SGLT2i may delay hormone therapy failure in prostate cancer

Intention-to-treat (ITT) SGLT2 inhibitor (SGLTi) use was associated with reduced risk of androgen deprivation therapy (ADT) and androgen receptor pathway inhibitor (APRI) failure, according to findings of a population-based study in Hong Kong.

ADT and ARPI are essential prostate cancer treatments that suppress androgen-driven tumour growth. However, 45–75 percent of patients develop drug resistance within 24 months. [Sci Rep 2025;doi:10.1038/s41598-025-93136-9] At the same time, more than half of patients receiving long-term ADT develop metabolic syndrome with symptoms like hyperglycaemia and obesity, contributing to elevated risks of diabetes and cardiovascular disease, which in turn may be treated with SGLT2i. [J Clin Oncol 2006;24:3979-3983]

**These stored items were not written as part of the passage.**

/-- A core's array (R313-R317). `loading` holds the block, its launch, what the tag becomes, the format word and the WBUF offset;
`strictSplit` is the split whose strict `LSTAT` loads (R322). -/
structure ArrayState where
  active : Plane
  shadow : Plane
  swapPending : Bool
  loading : Option (Nat × Nat × BitVec 16 × Word × Nat)
  strictSplit : Option (Nat × Nat × Nat)
  run : Option TileRun
  commits : List TileRun
  narrow : Bool
deriving DecidableEq, Repr, Inhabited

/-- A fabric message (R429). Its source is a die of the package, 4 for another device, or, for what a core's log delivers
again to the block `blk` (R432), 5, and 6 where that was the verdict of a post. -/
structure Msg where
  id : Nat
  blk : Nat
  num : DWord
  srcDie : Nat
  world : Bool
  addr : Word
  doff : Nat
  ctr : Nat
  data : List Byte
  agent : Word
  /-- For what a log delivers again: how many `ARRSET`s the counter had seen when it came first. -/
  sets : Nat := 0
  /-- What its enqueue comes after (R408). -/
  upTo : AMap Nat := []
deriving DecidableEq, Repr, Inhabited

/-- What an item of outward output is (R464). -/
inductive OutKind where
  /-- Bytes for physical memory: with `upd` the item is a `RED` at the home (R278). -/
  | store (pa : Nat) (bytes : List (Nat × Byte))
  | red (pa : Nat) (op : AtomOp) (xs : List Word) (sc : Scope)
  /-- Tier-2 atomic (R278): the operation, or compare and exchange, on each lane, with the destination. -/
  | hostAtom (pa : Nat) (op : Option AtomOp) (xs : List (Fin 32 × Word × Word)) (opNum : Nat) (d : Option Dst)
  | window (blk : Nat) (c : Bool) (off : Nat) (bytes : List (Nat × Byte))
  | windowAtom (blk : Nat) (c : Bool) (off : Nat) (op : Option AtomOp) (xs : List (Fin 32 × Word × Word))
      (sc : Scope) (opNum : Nat) (d : Option Dst)
  | arrival (b : Bar) (lanes : Mask)
  | message (m : Msg)
  | contribution (inst : Nat)
  | post (off : Nat) (pred : Nat) (ctr : Nat) (num : DWord) (budget : Nat) (data : List Byte)
  | join (set op : Nat)
  | leave
  | fshare (v : Word)
  | bblog (code asid : Nat) (data : DWord)
deriving DecidableEq, Repr, Inhabited

/-- An item of outward output: the epoch it was made in, the block and warp (16 = an engine), the agent and instant it
carries (R417), whether it is a release, its virtual address, and the instant at which it left the core and its races were
judged (R419). -/
structure OutItem where
  epoch : Nat
  die : Nat
  core : Nat
  blk : Nat
  warp : Nat
  agent : Word
  t : Nat
  rel : Option Scope
  atom : Option Scope
  va : DWord
  left : Option Nat
  /-- When its address was translated, where that was before `t`: drained non-temporal data (R273, R471). -/
  used : Option Nat := none
  kind : OutKind
deriving DecidableEq, Repr, Inhabited

/-- Non-temporal data of one warp not yet drained (R273), and the instant of its `STNT`, which translated its address. -/
structure NtItem where
  blk : Nat
  warp : Nat
  pa : Nat
  va : DWord
  bytes : List (Nat × Byte)
  t : Nat
deriving DecidableEq, Repr, Inhabited

/-- Slots that serve rollback (R149): sub-core, bank, the epoch of the release, how many. -/
structure Retained where
  blk : Nat
  sub : Nat
  bank : Nat
  epoch : Nat
  n : Nat
deriving DecidableEq, Repr, Inhabited

/-- A reservation of a retired warp (R478): sub-core, slots per bank, the epoch of the retirement. -/
structure Leftover where
  blk : Nat
  sub : Nat
  perBank : Nat
  epoch : Nat
deriving DecidableEq, Repr, Inhabited

/-- The part of a core that a checkpoint holds (R463): queues, running operations, array, retention. -/
structure CoreBody where
  kicks : List Kick
  copies : List CopyOp
  high : List TileRec
  normal : List TileRec
  attn : List AttnRec
  attnRun : Option AttnRun
  array : ArrayState
  retained : List Retained
  leftover : List Leftover
  nt : List NtItem
deriving DecidableEq, Repr, Inhabited

/-- A checkpoint (R463): the epoch boundary it was taken at, the core's part and the resident blocks. -/
structure Checkpoint where
  epoch : Nat
  body : CoreBody
  blocks : AMap Block
deriving DecidableEq, Repr, Inhabited

/-- A core: among its logs, the epochs in which its array ran tasks for other cores, with the core (R465). -/
structure CoreState where
  body : CoreBody
  world : Option Bool
  l1 : List L1Line
  tlb : List TlbEnt
  copyTlb : List TlbEnt
  attnTlb : List TlbEnt
  lager : List OutItem
  strikes : Word
  popLog : List (Nat × Nat × Nat × Word)
  popReplay : List (Nat × Nat × Word)
  msgLog : List (Nat × Msg)
  crossRuns : List (Nat × Nat)
  ckpts : List Checkpoint
deriving DecidableEq, Repr, Inhabited

/-! ### Die -/

/-- Who posted a fault and waits for its verdict (R456): a split at an instruction, a copy request, the head attention
task, a collective's read of its table, or an automatic refill (R176). -/
inductive Poster where
  | warp (blk warp split : Nat) (req : TrapReq)
  | copy (core id : Nat)
  | attn (core : Nat)
  | coll (inst blk : Nat)
  | refill (blk warp : Nat)
deriving DecidableEq, Repr, Inhabited

/-- A slot of the fault queue (R456): its words, whether `ERRQ` has read it, its order, and who posted it. -/
structure FaultEnt where
  words : Vector Word 4
  read : Bool
  order : Nat
  poster : Poster
deriving DecidableEq, Repr, Inhabited

/-- A black-box entry (R468). -/
structure BbEnt where
  data1 : DWord
  data0 : DWord
  agent : Word
  type : Nat
  kind : Nat
  asid : Nat
  time : Nat
deriving DecidableEq, Repr, Inhabited

/-- A predicate run of the control core (R77-R79, R449), in ready order: a CALLBACK node that is ready and whose descriptor has
not yet been read, one that has, or a post. -/
inductive Call where
  | ready (gr node : Nat)
  | node (gr node : Nat) (desc : List Byte)
  | post (blk : Nat) (off : Nat) (ctr : Nat) (num : DWord) (pred : Nat) (budget : Nat)
deriving DecidableEq, Repr, Inhabited

/-- Where a graph node stands (R72). -/
inductive NodeState where
  | idle | ready | running | done | skipped
deriving DecidableEq, Repr, Inhabited

/-- A node of a resident graph (R69) with its progress: the predecessors that have finished, each with whether it counts as
completed, and for a WHILE its iterations (R72). -/
structure Node where
  type : Nat
  succ : List Nat
  aux : Nat
  limit : Nat
  npred : Nat
  tl : Nat
  arg0 : DWord
  arg1 : DWord
  st : NodeState
  heard : List (Nat × Bool)
  iters : Nat
  /-- A CALLBACK after a VETO (R78): the first node of its redraw range, and whether the range runs again yet. -/
  redraw : Option (Nat × Bool)
deriving DecidableEq, Repr, Inhabited

/-- A resident graph (R61, R69-R74): its context, queue and entry number, the timeline it raises, and a failure. -/
structure Graph where
  ctx : Nat
  queue : Nat
  entry : Word
  tl : Nat
  value : DWord
  nodes : AMap Node
  failed : Option (Nat × Nat)
deriving DecidableEq, Repr, Inhabited

/-- A test of a cluster that has fallen due (R112): the %sync time from which it may run, whether the placer runs it, so that
no block is placed on the cluster any more, and whether its saves have been requested. -/
structure TestRun where
  cluster : Nat
  from_ : Nat
  begun : Bool
  open_ : Bool
deriving DecidableEq, Repr, Inhabited

/-- What the scheduler of a hardware cluster saw at its latest dispatch point (R305): the cores whose arrays were taken, the
queue heads (core, high queue, block, number) with whether their waits held, and the cores whose arrays loaded a plane. -/
structure DispatchSeen where
  busy : List Nat
  heads : List (Nat × Bool × Nat × DWord × Bool)
  loads : List Nat
deriving DecidableEq, Repr, Inhabited

/-- A hardware cluster: the core that dispatched last (R305), what its scheduler last saw, the cores on whose arrays a swap has
taken effect since, the cycle of its latest dispatch point with the queues (core, high) that lost their heads in it (R316), and
the peer sets (R236) as (index, block) pairs. -/
structure Cluster where
  rr : Nat
  seen : DispatchSeen
  swapped : List Nat
  at_ : Nat
  popped : List (Nat × Bool)
  peers : Vector (List (Nat × Nat)) 8
deriving DecidableEq, Repr, Inhabited

/-- Monitors and the power alarm (R485, R486). -/
structure Monitors where
  temp : Vector (BitVec 16) 12
  vmon : Vector (BitVec 16) 4
  pmon : BitVec 16
  tlim : Nat
  alarm : Bool
  board : Bool
  force : Bool
deriving DecidableEq, Repr, Inhabited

Emerging clinical and in vitro evidence suggests that SGLT2i may confer anticancer benefits beyond their cardio-renal-metabolic effects, including an association with prostate-specific antigen responses and inhibition of prostate cancer cell proliferation. [Biomedicines 2023;11:1867; Prostate 2025;85:391-394; CommunBiol 2023;6:919] “This evidence raises the possibility of repurposing SGLT2i as adjunctive agents in prostate cancer management,” hypothesized the researchers from the University of Hong Kong. [JAMA Oncol 2026;doi:10.1001/jamaoncol.2025.5869]

The study used a sequential target trial emulation (TTE) design to evaluate the impact of SGLT2i among patients with prostate cancer receiving hormone therapy. Eligible patients were 14,223 men diagnosed with prostate cancer in Hong Kong between January 1993 and April 2025 who received ADT (leuprorelin, goserelin, triptorelin, degarelix) with or without combined androgen blockade (CAB; flutamide, bicalutamide). Patients who were given ARPI (abiraterone, enzalutamide, darolutamide, apalutamide) upfront (ie, within 1 month after ADT/CAB initiation) were excluded.

At a median follow-up of 66 months, 44.0 percent of patients experienced ADT failure, with a median time to failure of 55 months. Among 3,358 patients who received subsequent ARPI, 57.5 percent experienced treatment failure, with a median time to failure of 50 months.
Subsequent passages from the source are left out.